Source please since only 6% of last year’s supply was thimerosal-free.
Comment by Do'C — 12 May, 2008 @ 6:34 pm
Chuck, go back up and read the section “Flu shots for infants?”
The green headings regarding the age group relevant to autism (as in, within the age prior to required onset for diagnosis) are hyperlinks to the cited material.
6-23 months
Up to 35 months
Comment by Joseph — 13 May, 2008 @ 8:29 pm
Besides, as I like to point out these days, if one is a believer in the autism epidemic, one must also necessarily believe that a total exposure of about 70 mcg of thimerosal from pediatric vaccines is fairly safe. There are no two ways about it. You either renounce the autism epidemic, or you renounce the toxicity of 70 mcg thimerosal. Some people try to wiggle out of it by saying they are somewhere in the middle on both counts.
Comment by Sigma — 15 May, 2008 @ 7:43 am
The common prevalence rate for ASD is 1 in 150 (or 1 in 100 in the UK). The expanded definition, greater awareness and better diagnosis will continue to drive up the prevalence rate until it approaches these levels. My guess is that CDDS rates are well below this level so they will continue to increase.
Even if vaccines do contribute to ASD in some way, trying to pinpoint the exact culprit such as thimerosal or MMR before a clear connection to vaccines is established is foolish.

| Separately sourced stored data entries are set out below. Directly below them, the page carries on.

/-- Change the thread of a slot, if it has one. -/
def State.modThread (s : State) (n k : Nat) (f : Thread → Thread) : State :=
  match s.thread n k with
  | none => s
  | some t => s.setThread n k (some (f t))

/-- The thread whose bundle issues. -/
def State.cth (s : State) : Option Thread := s.thread s.cur.core s.cur.slot

/-- Change the thread whose bundle issues. -/
def State.modCth (s : State) (f : Thread → Thread) : State := s.modThread s.cur.core s.cur.slot f

/-- The core whose slot issues. -/
def State.ccore (s : State) : Core := s.core s.cur.core

/-- Change the core whose slot issues. -/
def State.modCcore (s : State) (f : Core → Core) : State := s.modCore s.cur.core f

/-- Change a core's engine. -/
def State.modEng (s : State) (n : Nat) (f : Engine → Engine) : State := s.modCore n (fun c => { c with eng := f c.eng })

/-- Change a core's message, copy and window state. -/
def State.modNet (s : State) (n : Nat) (f : CoreNet → CoreNet) : State :=
  s.modCore n (fun c => { c with net := f c.net })

/-- Change a core's matrix state. -/
def State.modMx (s : State) (n : Nat) (f : Matrix → Matrix) : State := s.modCore n (fun c => { c with mx := f c.mx })

/-- Change a core's caches. -/
def State.modCache (s : State) (n : Nat) (f : Caches → Caches) : State :=
  s.modCore n (fun c => { c with cache := f c.cache })

/-- The slots, 0 to 7. -/
def allSlots : List Nat := [0, 1, 2, 3, 4, 5, 6, 7]

/-- The slot that holds the thread with an identity. -/
def State.slotOf (s : State) (n tid : Nat) : Option Nat :=
  allSlots.find? (fun k => match s.thread n k with | some t => t.tid = tid | none => false)

/-- Change the thread with an identity on a core, if it is still there. -/
def State.modTid (s : State) (n tid : Nat) (f : Thread → Thread) : State :=
  match s.slotOf n tid with
  | none => s
  | some k => s.modThread n k f

/-! ### Free choices and identities -/

/-- Advance the counter of free values (log entry 8). -/
def State.tickFresh (s : State) : State := { s with sched := { s.sched with fresh := s.sched.fresh + 1 } }

/-- The entries of a list in a free order, from free choice number k on. -/
def shuffle {α : Type} (fuel k : Nat) (l : List α) : List α :=
  match fuel with
  | 0 => []
  | fuel + 1 =>
    match l[Config.pick k % l.length]? with
    | some e => e :: shuffle fuel (k + 1) (l.eraseIdx (Config.pick k % l.length))
    | none => []

/-- Take the next identity. -/
def State.newId (s : State) : Nat × State :=
  (s.sched.nextId, { s with sched := { s.sched with nextId := s.sched.nextId + 1 } })

/-- GTIME (R67; log entry 6). -/
def State.gtime (s : State) : Nat := s.sched.g3 / 3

This debate (on either side) is junk science at its best.
However, if thimerosal did contribute to ASD, we should have seen some kind of inflection point in the CDDS data by now. It has not happened. Even if it took years to phase out, the rise in the number of cases should have slowed to some degree.

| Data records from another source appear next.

/-- One clock of a core's gang engine. -/
def tickEngine (s : State) (n : Nat) : State :=
  let s := tickEmit s n
  let s := tickTail s n
  let s := tickGang s n
  let s := tickQueue s n
  (s.core n).eng.rds.foldl (fun s r => tickRead s n r) s

/-- The gang engine's events that a core has in this clock. -/
def engineEvents (s : State) (n : Nat) : List Event :=
  let e := (s.core n).eng
  (if e.queue.any (fun q => match q.kind, q.left with | .mxldb _ _, some 0 => true | _, _ => false) then [.mxldbLoad n] else []) ++
  (if e.queue.any (fun q => match q.kind, q.left with | .mxclr _, some 0 => true | _, _ => false) then [.mxclrDone n] else []) ++
  (if e.run.any (fun r => r.tail = some 0) then [.mxrunEmission n] else []) ++
  (if stepComplete s n then [.mxrunStepComplete n] else []) ++
  (if chunkReady s n then [.qmaChunkArrival n] else [])

/-- Does the gang that a core leads stand at its wired barrier (R152)? -/
def gangArrived (s : State) (n : Nat) : Bool := n = gangBase s n && (gangCores n (gangSize s n)).all (mxArrived s)

end Sys2Proof.Machine
end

But that does not mean that vaccines have been given a free pass. That’s equivalent to saying nicotine does not cause lung cancer so, therefore, cigarettes do not cause cancer.
Comment by Do'C — 15 May, 2008 @ 10:04 pm
There is no good evidence to support the claim that vaccines (especially thimerosal-containing vaccines) cause autism. RFK Jr. apparently chooses to ignore that recent California study, in favor of a flu shot hypothesis for which there isn’t any convincing scientfic data to support, that I’ve seen.

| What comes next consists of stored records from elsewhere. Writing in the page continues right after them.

/-! ### Kernel boundaries (R295, R303) -/

/-- The E instructions of a core that are not complete. -/
def openHeads (c : Core) : List EHead :=
  c.eng.queue.map (fun q => q.head) ++ (match c.eng.run with | some r => [r.head] | none => []) ++ c.eng.rds.map (fun r => r.head) ++
    c.net.jobs.map (fun j => j.head) ++ c.net.router.next.map (fun e => e.2)

/-- Is a region with its descendants at rest: no task anywhere, no E instruction, no access or load, no armed Ringmaster
entry, nor a task or an E instruction in an image (R295)? -/
def restful (s : State) (root : BitVec 16) : Bool :=
  let mine (rid : BitVec 16) : Bool := s.within root rid
  s.regions.all (fun r => r.evicted.all (fun e =>
    (coreThreads e.2).all (fun t => !mine t.task.rid) && (openHeads e.2).all (fun h => !mine h.rid))) &&
  s.cores.all (fun c =>
    (coreThreads c.2).all (fun t => !mine t.task.rid || (c.2.ended.any (fun u => u.tid = t.tid) && t.orderQ.isEmpty &&
      !c.2.net.misses.any (fun m => m.tid = t.tid))) && (openHeads c.2).all (fun h => !mine h.rid)) &&
  s.net.all (fun p => !mine p.head.rid) && s.snet.all (fun p => p.out || !mine p.head.rid) &&
  s.dies.toList.all (fun d => d.disp.all (fun e => !mine e.rid) && d.rm.all (fun e => !(e.2.ctl.getLsbD 7 && mine e.2.rid)))

/-- The open manifest of a region. -/
def openManifest (s : State) (rid : BitVec 16) : Option Manifest := s.manifests.find? (fun m => m.rid = rid && !m.closed)

/-- KERNEL_BOUNDARY: deterministic lists restart, and digesting of the marked pages begins (R295, R297, R303, R304). -/
def execKernelBoundary (rid : BitVec 16) (s : State) : Result :=
  .next (match s.region rid with
    | some r =>
      if r.phase = .ending || r.atRest || !restful s rid then s
      else s.modRegion rid (fun r => { r with
        atRest := true, restAt := s.gtime, detNext := [], digest := (openManifest s rid).isSome })
    | none => s)

/-! ### The Ringmaster (R46, R71 to R73) -/

/-- A Ringmaster entry after reset (log entry 2). -/
def RmEntry.reset : RmEntry := ⟨0, 0, 0, 0, 0, 0, 0, 0, 0⟩

/-- Entry e of a die's table. -/
def rmGet (s : State) (d : BitVec 2) (e : BitVec 8) : RmEntry := assocGet (s.die d).rm e.toNat RmEntry.reset

/-- Change an entry. -/
def rmMod (s : State) (d : BitVec 2) (e : BitVec 8) (f : RmEntry → RmEntry) : State :=
  s.modDie d (fun x => { x with rm := assocSet x.rm e.toNat (f (rmGet s d e)) })

/-- The next due time of an armed entry (R73). -/
def rmDue (x : RmEntry) : Nat := x.start.toNat + x.n * x.period.toNat

/-- The entry's next due time, or its end after a one-shot (R73). -/
def rmAdvance (x : RmEntry) : RmEntry := if x.period = 0 then { x with ctl := x.ctl &&& 0x7F } else { x with n := x.n + 1 }

/-- The due times already past: the next index, and whether the entry stays armed (R73). A due time of this clock is not
past. -/
def armStart (s : State) (x : RmEntry) : RmEntry :=
  let before := (s.sched.g3 - 80) / 3
  if s.sched.g3 < 80 || before < rmDue x then x
  else if x.period = 0 then { x with stat := x.stat ||| 2, ctl := x.ctl &&& 0x7F }
  else { x with stat := x.stat ||| 2, n := (before - x.start.toNat) / x.period.toNat + 1 }

/-- A launch is skipped (R73). -/
def rmSkip (s : State) (d : BitVec 2) (e : BitVec 8) : State :=
  let s := rmMod s d e (fun x => rmAdvance { x with stat := x.stat ||| 2 })
  recordDie s d 0x1B (s.tagOf (rmGet s d e).rid) (BitVec.ofNat 82 (e.toNat * 2 ^ 74 + 2 ^ 73))

/-- The entry after a launch that may have waited for its record's page: due times that passed meanwhile are left out, with SKIP and
one record (R73; log entry 55). -/
def rmResume (s : State) (d : BitVec 2) (e : BitVec 8) : State :=
  let x := rmAdvance (rmGet s d e)
  let y := if x.period = 0 then x else armStart s x
  let s := rmMod s d e (fun _ => y)
  if y.n = x.n then s else recordDie s d 0x1B (s.tagOf x.rid) (BitVec.ofNat 82 (e.toNat * 2 ^ 74 + 2 ^ 73))

/-- The cores of an entry's set in a region (R71). -/
def rmCores (r : Region) (x : RmEntry) : List Nat := (List.range x.vcnn.toNat).filterMap (fun i => coreOfVcn r (x.vcn0.toNat + i))

/-- Does an entry's launch wait for the translation of its record's page (R46, R187)? -/
def rmWaits (s : State) (d : BitVec 2) (x : RmEntry) : Bool :=
  match s.region x.rid with
  | some r => r.phase = .live && placing s r && (watchSpot s d r.pasid x.trec).isNone
  | none => false

/-- The record of an entry, read under its region's PASID as its die translates; none where its page may not be read. -/
def rmRecord (s : State) (d : BitVec 2) (r : Region) (a : Word) : Option Vec :=
  match watchSpot s d r.pasid a with
  | some e => if e.t.r && !reservedKey (xlateKey e.t a.toNat) then some (BitVec.ofNat 512 (Memory.readLE (soundMem s) (xlateKey e.t a.toNat) 64)) else none
  | none => none

/-- Is a record valid for a launch into a region: valid under R27, with no die that receives it, a single task, its TRID the armed
region (R46, R72; log entry 55)? -/
def rmValid (r : Region) (t : Trec) : Bool :=
  (trecFields t).isNone && (trecRegion r t (namedCores r t none)).isNone && t.gsize = 0 && t.trid = r.rid

/-- The launch of one task per core (R46, R73). -/
def rmPlace (s : State) (r : Region) (v : Vec) (t : Trec) (k : Nat) (cores : List Nat) : State :=
  let s := leaveRest (writeSeqn s r (r.seqn + BitVec.ofNat 64 cores.length)) r.rid
  let s := s.modRegion r.rid (fun q => { q with seqn := r.seqn + BitVec.ofNat 64 cores.length })
  cores.zipIdx.foldl (fun s c =>
    let (f, s) := placeFetch s c.1
    placeThread s r c.1 k v { t with c0 := t.c0 + BitVec.ofNat 16 c.2 } none (r.seqn + BitVec.ofNat 64 c.2) 0 1 c.1 f) s

/-- RINGMASTER_LAUNCH: at its due tick an armed entry launches, skips, or faults TIMING (R46, R72, R73). An entry whose record's
page is not translated stays due until it is, and the due times that pass meanwhile are left out; one that comes due while placement of its region holds cannot be taken, and is
skipped (R73, R304; log entry 55). -/
def execRingmasterLaunch (d : BitVec 2) (e : BitVec 8) (s : State) : Result :=
  .next (let x := rmGet s d e
    if !x.ctl.getLsbD 7 || s.gtime < rmDue x then s
    else
      match s.region x.rid with
      | none => rmSkip s d e
      | some r =>
        if r.phase ≠ .live || !placing s r then rmSkip s d e
        else if rmWaits s d x then askXlate s (d.toNat * 768) r.pasid x.trec.toNat
        else
          let s := match watchSpot s d r.pasid x.trec with
            | some e => noteRead s (.die d) 0 none (xlateKey e.t x.trec.toNat) 64
            | none => s
          let k := (x.ctl.extractLsb' 0 3).toNat
          let cores := rmCores r x
          let fail (s : State) : State := fatalUnit (rmMod s d e rmAdvance) d 1 r.rid cTIMING 0
          match rmRecord s d r x.trec with
          | none => fail (recordDie s d 0x11 r.tag (faultForm x.trec false false 0))
          | some v =>
            let t := parseTrec v
            let ok := rmValid r t && r.timed && r.tslots.getLsbD k && cores.length = x.vcnn.toNat &&
              cores.all (fun n => slotFree s r n k)
            if !ok then fail s
            else
              let s := recordDie (rmPlace s r v t k cores) d 0x1B r.tag (BitVec.ofNat 82 (e.toNat * 2 ^ 74))
              rmResume s d e)

end Sys2Proof.Machine
end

It’s two entirely different things to say there is no evidence to support the claim, and that the claim is false. We can infer probability, but not certainty.
Which no one is saying, because there is ample scientific evidence that cigarette smoking does increase cancer risks and has numerous adverse health consequences.
As for vaccines causing autism, well, that evidence just isn’t out there - not for MMR, not for thimerosal. Sure, there will likely be new hypotheses related to vaccines, but they’ll need to produce supporting scientific evidence.